The banking sector is constantly exposed to various types of risk, including strategic risk, cybersecurity risk, market risk, liquidity risk, credit risk, and operational risk. Among these, credit risk is arguably the most significant, especially for commercial banks. A credit score is a numeric expression measuring a person’s creditworthiness. Service suppliers sometimes need to evaluate a customer’s credit history in order to determine whether or not to provide a particular service. The term credit scoring is generally used in relation to the computing of credit scores. Traditional credit scores may incorporate a dozen or so variables, but in the age of big data, a customer might have hundreds of data items to be taken into consideration.

Various methods have been developed for credit scoring based on machine learning (ML) techniques. These methods are suitable for dealing with large sets of data, since they allow a deeper data analysis. In this work, our focus was on meeting a specific need, namely a reliable credit scoring system for a relatively new bank (established in 2003). We note that the private banking system in Albania is quite new, and there is little feedback available to inform the design of tools most suitable for Albanian customers. Until now, private Albanian banks have had almost no resources at their disposal that are tailored to their specific needs. Our ultimate aim is the development of a web application tool that the bank can use for customer credit scoring.

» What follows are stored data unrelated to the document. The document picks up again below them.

/-- FRAME (R22, R55, R82, R91 to R98, R117, R127, R174): a time mark in a cycle-0 frame that passes its check sets S, the day
number and the BCD clock in JOINING and in RUNNING. The first mark of a JOINING node changes no record and no cue and,
with a generation active, takes it to RUNNING. A later one is classified: a DATE JUMP reports, empties the table and
flushes the cues; a SET BACK reports CLOCK STEP, clears the holds of DUE cues and decides every record anew; a SHORT or
LONG STEP reports CLOCK STEP, turns the day where it crosses one, drops the WAITING cues a LONG STEP carries past their
release and then the WAITING and DUE cues past their expiry, releases, lowers, and retires and decides the records. The
cues are stated where no rule names a template, the reports where no key is watched and the position stays. Which work
of a step within one day comes first is DEDUCED (assumption 17); the position a STATE CHANGED carries as the old one is
that held before the frame (R173). -/
def Obligations.TimeMarkSetsClock : Prop :=
  ∀ (s : State) (bs : List Byte) (f : ParsedFrame) (day sec : Nat),
    s.timeOk → s.node.state = .joining ∨ s.node.state = .running → s.chain.upBreak = false → parseFrame bs = some f →
    f.mark = some (day, sec) → sec ≤ 86399 → f.messages = [] → f.hop + 1 ≤ 48 → f.cycle = s.time.cycle →
    let cls := classifyMark s.time day sec
    let delta := markStep s.time day sec
    let stays := s.chain.position = some (f.hop + 1)
    let untemplated := ∀ n, (s.bank.rule n).template = none
    ∃ t, exec (.frame bs) s = .next t ∧ t.time.second = sec ∧ t.time.day = day ∧
      t.time.clock = civilClock s.bank.params.dayStart sec ∧ t.time.cycle = s.time.cycle ∧
      t.time.tickCount = s.time.tickCount ∧ t.store = s.store ∧ t.ovr = s.ovr ∧ t.rows = s.rows ∧
      (s.time.setPending = true →
        t.table = s.table ∧ t.cues = s.cues ∧ t.line = s.line ∧ t.time.synchronised = true ∧ t.time.setPending = false ∧
        (s.node.state = .joining → s.store.generation ≠ 0 →
          t.node =
            nodeAfterReports [.stateChanged .joining .running s.chain.position (some (f.hop + 1)) none]
              { s.node with state := .running, holdover := 0 }) ∧
        (s.node.state = .joining → s.store.generation = 0 → t.node = s.node)) ∧
      (s.time.setPending = false → (s.table.Pairwise fun a b => a.key ≠ b.key) →
        (cls = .none → t.table = s.table ∧ t.cues = s.cues ∧ t.line = s.line ∧ (stays → t.node = s.node)) ∧
        (cls = .dateJump → Flushed s t ∧
          (stays → t.node = nodeAfterReports
            (.dateJump s.time.day s.time.second day sec :: s.cues.queue.map (Cue.dropReport .flushed)) s.node)) ∧
        (cls = .setBack →
          t.table = s.table.map (decideRules s.bank sec) ∧ t.line = s.line ∧
          (untemplated →
            t.cues = { s.cues with queue := s.cues.queue.map fun c =>
              if c.state = .due then { c with retryHold := none } else c } ∧
            (stays → t.node = nodeAfterReports [.clockStep .setBack delta] s.node))) ∧
        (∀ step : StepClass, (step = .shortStep ∧ cls = .shortStep) ∨ (step = .longStep ∧ cls = .longStep) →
          let crosses := decide (dayDifference s.time.day day = 1)
          let turned :=
            if crosses then (s.table.filter fun r => decide (0 ≤ r.sm)).map fun r => { r with sm := r.sm - 1440 }
            else s.table
          let kept := turned.filter fun r => decide (-(s.bank.params.grace : Int) * 60 < retirementRemaining r sec)
          let new : Int := if crosses then (sec : Int) + 86400 else (sec : Int)
          let skipped (c : Cue) : Bool :=
            step == .longStep && c.state == .waiting && decide ((s.time.second : Int) < c.release) && decide (c.release ≤ new)
          let late (c : Cue) : Bool := c.waits && decide (c.expiry < new)
          let q1 := s.cues.queue.filter fun c => !skipped c
          let q2 := (q1.filter fun c => !late c).map (releasedCue new)
          let q3 := if crosses then q2.map (loweredCue 86400) else q2
          let homeless (c : Cue) : Bool := c.state == .due && (usableZones s.line c.zones).isEmpty
          t.table = kept.map (decideRules s.bank sec) ∧ t.line = s.line ∧
          (untemplated →
            t.cues = { s.cues with queue := q3.filter fun c => !homeless c } ∧
            (stays → s.node.watch = [] →
              t.node = nodeAfterReports
                (.clockStep step delta :: ((s.cues.queue.filter skipped).map (Cue.dropReport .skipped) ++
                  (q1.filter late).map (Cue.dropReport .expired) ++ (q3.filter homeless).map (Cue.dropReport .noZone)))
                s.node))))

When it comes to credit scoring, the best performing machine learning (ML) classification algorithms vary according to the specifics of datasets, of feature selection, along with other factors. Support vector machines (SVM), gradient boosting, and tree-based algorithms (e.g., random forest (RF)) are recognized as valuable methods. However, certain limitations appear to be endemic when applying ML algorithms to credit scoring. These limitations are not due to the poor performance or the lack of sophistication in the algorithms themselves, but rather, they arise from biased data, interpretability, regulations, and scalability. In this work, we focus on the application of these methods in the context of a specific case study in a developing country, Albania. The dataset provided by Credins Bank contains a high degree of imbalance and/or inconsistency, and a large amount of information that is either biased or incomplete. Another closely connected problem is linked to the typology of the customers. Customers in developed countries with well-established economies and financial systems tend to be different in a number of respects from customers in emerging and developing countries such as Albania, where the economy exhibits a high level of informality. Questions relating to data analysis and influencing factors in emerging countries have been investigated in the context of different economic sectors (see, for example, Yang and Li (2018) and Yang et al. (2022)), and not only the commercial banking sector, which is our focus here.

This paper is organized as follows. In Section 2, we present the state of the art of ML methods used in credit scoring. Section 3 focuses on the data sample used in this study. We describe its composition and how data cleaning and transformation are carried out. Section 4 reports on the training and the testing process. In particular, we provide numerical results for two ML methods tested in depth, namely SVM and RF. In Section 5, we give our concluding remarks. The main contribution of this work is that it provides one of the very first detailed studies based on real data from an Albanian bank. Its secondary contribution is testing a wide range of ML methods and showing that balanced random forest methods are able to deal effectively with imbalanced and biased customer datasets. This is a new contribution in relation to the use of ML methods for credit scoring.

2. State of the Art

There have been a large number of studies on customer credit scoring, and reviews of works in this area are also published quite regularly. We report first on the main review studies, before focusing in particular on support vector machine (SVM) and random forest (RF) methods.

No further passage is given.